The taskloop construct is a task generating construct. When a thread encounters a taskloop construct, the construct partitions the iterations of the associated loops into explicit tasks for parallel execution.

In your case 6 threads encounter the taskloop construct, therefore the loop is executed 6 times, and you got a bigger result than expected. To correct it you have to i) make sure that only a single thread executes the tasks generating construct, or ii) use a worksharing-loop construct.

There is a race condition at line sum += n[i];, as different threads update sum simultaneously. To correct it the best option is to use reduction (reduction(+:sum))
In the second case the sharing attribute of sum is private, so the variable sum will be privatized. It means that a local variable is created, and only the value of the local variable is changed. It does not change the value of sum in the enclosing context, therefore you got 0.

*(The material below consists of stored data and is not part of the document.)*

-- ==== Sys2Proof/Tests/Slice0.lean ====
section
/-! SUPPORT. The model's own tests. Expected results come from spec/95_test_vectors.md (V<n>, P<n>) and spec/30_encoding.md R79, not from the
model. The last part shows, for each statement with hypotheses, a state and operands that meet them, at the edges of their ranges. -/

namespace Sys2Proof.Tests

open Sys2Proof Sys2Proof.Machine

/-! ### Helpers -/

/-- The state after one step on a presented word; the same state where the step answers no next one. -/
def ran (s : State) (w : Nat) : State :=
  match step (s.withFetchWord 32 w) with
  | .next t    => t
  | .fault _   => s
  | .refused _ => s

/-- What the host sees of a word's execution: the outcomes delivered and the STATUS word. -/
def seen (s : State) (w : Nat) : List CmdOutcome × U16 := ((ran s w).outcomes, (ran s w).status)

/-- The reset state with one voice set. -/
def withVoice (v : VoiceIx) (x : Voice) : State := State.reset.setVoice v x

/-- The reset state with a boundary pending and one voice set. -/
def due (v : VoiceIx) (x : Voice) : State := { withVoice v x with sdue := true }

/-- The reset state with all four voices the same and a boundary pending. -/
def due4 (x : Voice) : State := { State.reset with voices := ⟨x, x, x, x⟩, sdue := true }

/-- Stage and level of voice 0 after one ETICK. -/
def ticked (x : Voice) : Stage × U16 :=
  let t := ran (withVoice 0 x) 0x60000000
  ((t.voice 0).stage, (t.voice 0).env)

/-! ### WellFormed: an ill-formed term for each check (R71, R74, R76) -/

theorem test_op_reserved_is_ill_formed : (Fields.mk 0xA 0 0 0 0).opDefined = false ∧ (Fields.mk 0xA 0 0 0 0).wellFormed = false := by decide
theorem test_z_not_zero_is_ill_formed : (Fields.mk 1 0 1 0 0).zIsZero = false ∧ (Fields.mk 1 0 1 0 0).wellFormed = false := by decide
theorem test_v_of_etick_is_ill_formed : (Fields.mk 6 1 0 0 0).vAllowed = false ∧ (Fields.mk 6 1 0 0 0).wellFormed = false := by decide
theorem test_r_of_kon_is_ill_formed : (Fields.mk 4 0 0 1 0).rAllowed = false ∧ (Fields.mk 4 0 0 1 0).wellFormed = false := by decide
theorem test_imm_of_nop_is_ill_formed : (Fields.mk 0 0 0 0 1).immAllowed = false ∧ (Fields.mk 0 0 0 0 1).wellFormed = false := by decide
theorem test_imm_high_byte_of_kon_is_ill_formed :
    (Fields.mk 4 1 0 0 0x012A).immAllowed = false ∧ (Fields.mk 4 1 0 0 0x012A).wellFormed = false := by decide

/-! ### Decoding: a word for each command, written out from R71 to R73 (V1 to V7, V46, R79) -/

theorem test_decode_nop : decode 0b0000_00_00000_00000_0000000000000000#32 = .command .nop := by decide
theorem test_decode_wr : decode 0b0001_10_00000_01001_0001001000110100#32 = .command (.wr 2 0x09 0x1234) := by decide
theorem test_decode_rd : decode 0b0010_11_00000_10000_0000000000000000#32 = .command (.rd 3 0x10) := by decide
theorem test_decode_rdg : decode 0b0011_00_00000_00001_0000000000000000#32 = .command (.rdg 1) := by decide
theorem test_decode_kon : decode 0b0100_01_00000_00000_0000000000101010#32 = .command (.kon 1 0x2A) := by decide
theorem test_decode_koff : decode 0b0101_00_00000_00000_0000000000101010#32 = .command (.koff 0x2A) := by decide
theorem test_decode_etick : decode 0b0110_00_00000_00000_0000000000000000#32 = .command .etick := by decide
theorem test_decode_fmdk : decode 0b0111_00_00000_00000_0000000000000000#32 = .command .fmdk := by decide
theorem test_decode_refr : decode 0b1000_11_00000_00000_0000000000000000#32 = .command (.refr 3) := by decide
theorem test_decode_sync : decode 0b1001_00_00000_00000_0000000000000000#32 = .command .sync := by decide
theorem test_table_word : decodeTableWord 32 0x4400002A = some (.kon 1 0x2A) ∧ decodeTableWord 32 0xA0000000 = none := by decide

/-! ### Illegal words and refused commands, from reset (V8 to V12, V18, V64) -/

/-- V8. -/
theorem test_illegal_op : seen State.reset 0xA0000000 = ([.error .illegalOp], 0x0012) ∧ (ran State.reset 0xFFFFFFFF).status = 0x0012 := by decide
/-- V9, one word for each command. -/
theorem test_reserved_field : ∀ w ∈ [0x00000001, 0x10200000, 0x2C100001, 0x34010000, 0x4400012A, 0x54000000, 0x64000000, 0x70000001, 0x80010000, 0x9000FFFF],
    seen State.reset w = ([.error .reservedField], 0x0022) := by decide
/-- V10. -/
theorem test_bad_reg : ∀ w ∈ [0x10130000, 0x201F0000, 0x30020000], seen State.reset w = ([.error .badReg], 0x0032) := by decide
/-- V11, and V18's second word. -/
theorem test_ro_write : ∀ w ∈ [0x10110005, 0x1C12FFFF, 0x101101FF], seen State.reset w = ([.error .roWrite], 0x0042) := by decide
/-- V12a to V12c. -/
theorem test_bad_value : ∀ w ∈ [0x10080005, 0x100E0100, 0x100F0100], seen State.reset w = ([.error .badValue], 0x0052) := by decide
/-- V64: a refused command does not consume a boundary. -/
theorem test_refusal_keeps_boundary : (ran { State.reset with sdue := true } 0x9000FFFF).status = 0x0023 := by decide
/-- V19: the first code is kept. -/
theorem test_first_error_kept : (ran (ran State.reset 0x10110005) 0xA0000000).status = 0x0042 := by decide
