-- ==== Sys2Proof/Machine/Types.lean ====
section
/-!
DEFINITION. The parts of a channel die as plain data: cell records (02 Table 2.2), route entries (03 Table 3.6), tokens
(03 Table 3.8), the image of SAMPLE (05 Table 5.3), region pairs and supervisor data (05, 06 R524), and the operands of
the commands that carry more than numbers.
-/

namespace Sys2Proof.Machine

/-! ## Element cells (02) -/

/-- One cell timer, words W7 to W10 (02 Table 2.2). -/
structure Timer where
  /-- TSTATE: 0 STOPPED, 1 RUNNING, 2 EXPIRED, 3 read as RUNNING. -/
  tstate : BitVec 2
  /-- FRESH: started since the last timer step (02 R83). -/
  fresh : Bool
  /-- TREM, ms. -/
  trem : BitVec 24
  deriving DecidableEq, Repr

/-- A cell record (02 Table 2.2). CELL_ID is the record's position. W15 is held as its difference from the CRC of R71
(zero: the record's CHECK matches), so that every write recomputes it by clearing the difference (02 R72). -/
structure CellRec where
  cls : BitVec 8
  profile : BitVec 3
  occ : BitVec 16
  pos : BitVec 16
  lock : BitVec 16
  aspect : BitVec 16
  cmd : BitVec 16
  fault : BitVec 16
  owned : Bool
  foreign : Bool
  ownerModule : BitVec 6
  ownerRoute : BitVec 13
  mark0 : BitVec 16
  mark1 : BitVec 16
  mark2 : BitVec 16
  mark3 : BitVec 16
  t0 : Timer
  t1 : Timer
  t2 : Timer
  t3 : Timer
  port0 : BitVec 16
  port1 : BitVec 16
  port2 : BitVec 16
  port3 : BitVec 16
  bind : BitVec 32
  app : BitVec 16
  ext : BitVec 16
  checkErr : BitVec 32
  /-- Not a field of the record: the cell met the conditions of R94 in the previous cycle. -/
  cleanOnce : Bool
  deriving DecidableEq, Repr

/-- The five coded fields (02 R74). -/
inductive Coded where
  | occ | pos | lock | aspect | cmd
  deriving DecidableEq, Repr

/-- The cell classes of 02 Table 2.1. -/
inductive Cls where
  | unused | trackSection | point | diamond | switchedDiamond | mainSignal | shuntSignal | buffer | levelCrossing
  | powerSection | boundary | zone | keyLock | lineBlock | virtual
  deriving DecidableEq, Repr

/-! ## Profiles, routes and tokens (03, 04) -/

/-- A profile record (04 Table 4.7) as its eight words. -/
structure Profile where
  p0 : Word
  p1 : Word
  p2 : Word
  p3 : Word
  p4 : Word
  p5 : Word
  p6 : Word
  p7 : Word
  deriving DecidableEq, Repr

/-- A route table entry (03 Table 3.6); reserved bits read 0. -/
structure RouteEntry where
  state : BitVec 8
  alt : BitVec 2
  altValid : Bool
  origin : BitVec 2
  routeId : BitVec 13
  key : BitVec 32
  progress : BitVec 6
  retry : BitVec 5
  reason : BitVec 8
  wasProven : Bool
  replaced : Bool
  ovlTimer : Bool
  refreshed : Bool
  flankOpen : BitVec 15
  wait : BitVec 3
  deriving DecidableEq, Repr

/-- A token (03 Table 3.8); the reserved bit is 0. -/
structure Token where
  typ : BitVec 4
  route : BitVec 13
  dest : BitVec 12
  dport : BitVec 2
  kind : BitVec 2
  hop : BitVec 6
  pos : BitVec 2
  alt : BitVec 2
  reason : BitVec 8
  origin : BitVec 12
  deriving DecidableEq, Repr

/-- Where a token in flight rests once it has left its sender's outbox: with the engine of a region that sent it, at the
egress or the ingress of a cluster's port to its region switch (01 R28; clusters numbered over the die), in the spine egress queue
of a region (01 R44), in the spine inbox of a region from a source region (01 R42), or accepted by its destination cell. -/
inductive TokPlace where
  | engine (region : Nat)
  | uplink (cluster : Nat)
  | downlink (cluster : Nat)
  | egress (region : Nat)
  | inbox (region source : Nat)
  | cell (n : Nat)
  deriving DecidableEq, Repr

/-- A token in flight and its place. -/
structure Flight where
  tok : Token
  place : TokPlace
  deriving DecidableEq, Repr

/-- A step record of a cluster's step store (03 R112). For an EXIT cell there is one per overlap alternative. -/
structure StepRec where
  foreign : Bool
  route : BitVec 13
  cell : Nat
  /-- KIND of the entry: 0 PATH, 1 OVERLAP. -/
  kind : BitVec 2
  alt : BitVec 2
  hop : BitVec 6
  pos : BitVec 2
  /-- No automatic flank search: NOFLANK or a SUPPRESS entry. -/
  noflank : Bool
  /-- The entry is EXIT of the path. -/
  exit : Bool
  /-- A side entry (POWER_SECTION): no adjacency is checked. -/
  side : Bool
  /-- The next entry: cell, entering port and POS; none at the end of the walk. -/
  next : Option (Nat × BitVec 2 × BitVec 2)
  /-- The next track entry and its entering port. -/
  nextTrack : Option (Nat × BitVec 2)
  deriving DecidableEq, Repr

/-- What the route directory holds of a live entry (03 R109): its side, route or proxy number, key, ENTRANCE (FIRST of a
proxy) and EXIT. -/
structure DirEntry where
  foreign : Bool
  route : BitVec 13
  key : BitVec 32
  entrance : Nat
  exit : Nat
  deriving DecidableEq, Repr

/-- One reply a route received in the present cycle (03 R129): cell, entry index, KIND, and the REASON byte. -/
structure Ack where
  cell : Nat
  hop : BitVec 6
  kind : BitVec 2
  reason : BitVec 8
  deriving DecidableEq, Repr

/-- The wave of PROPAGATE a die is in (03 Table 3.10). -/
inductive Wave where
  | none | load | release | refresh | sweep | request | commit | evaluate
  deriving DecidableEq, Repr

/-- A command taken for a route, waiting for EVALUATE (03 R134): which one and the request slot it came from. -/
inductive RouteCmd where
  | cancel (slot : Nat)
  | replace (slot : Nat)
  | emergency (slot : Nat)
  deriving DecidableEq, Repr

To sum up, here are the 2 alternatives mentioned above to correct your code:

i) using single construct and taskloop:

#pragma omp parallel num_threads(NUMTHREAD)
#pragma omp single nowait
{
    #pragma omp taskloop reduction(+:sum)
    for (int i = 0; i < SIZE; i++) {
                sum += n[i];
    }
}

ii) using a worksharing-loop construct:

#pragma omp parallel num_threads(NUMTHREAD)
{
    #pragma omp for reduction(+:sum)
    for (int i = 0; i < SIZE; i++) {
                sum += n[i];
    }
}

Some minor, off-topic comments:

The array (allocated by new operator) is never freed, you should use delete to deallocate it. As pointed out by @VictorEijkhout it is even better if you do not use new at all. Use vector or array from the std library.
You should prefer const/constexpr int SIZE=100; over #define SIZE 100. More details can be found e.g. here.
You should consider reading Why is "using namespace std;" considered bad practice?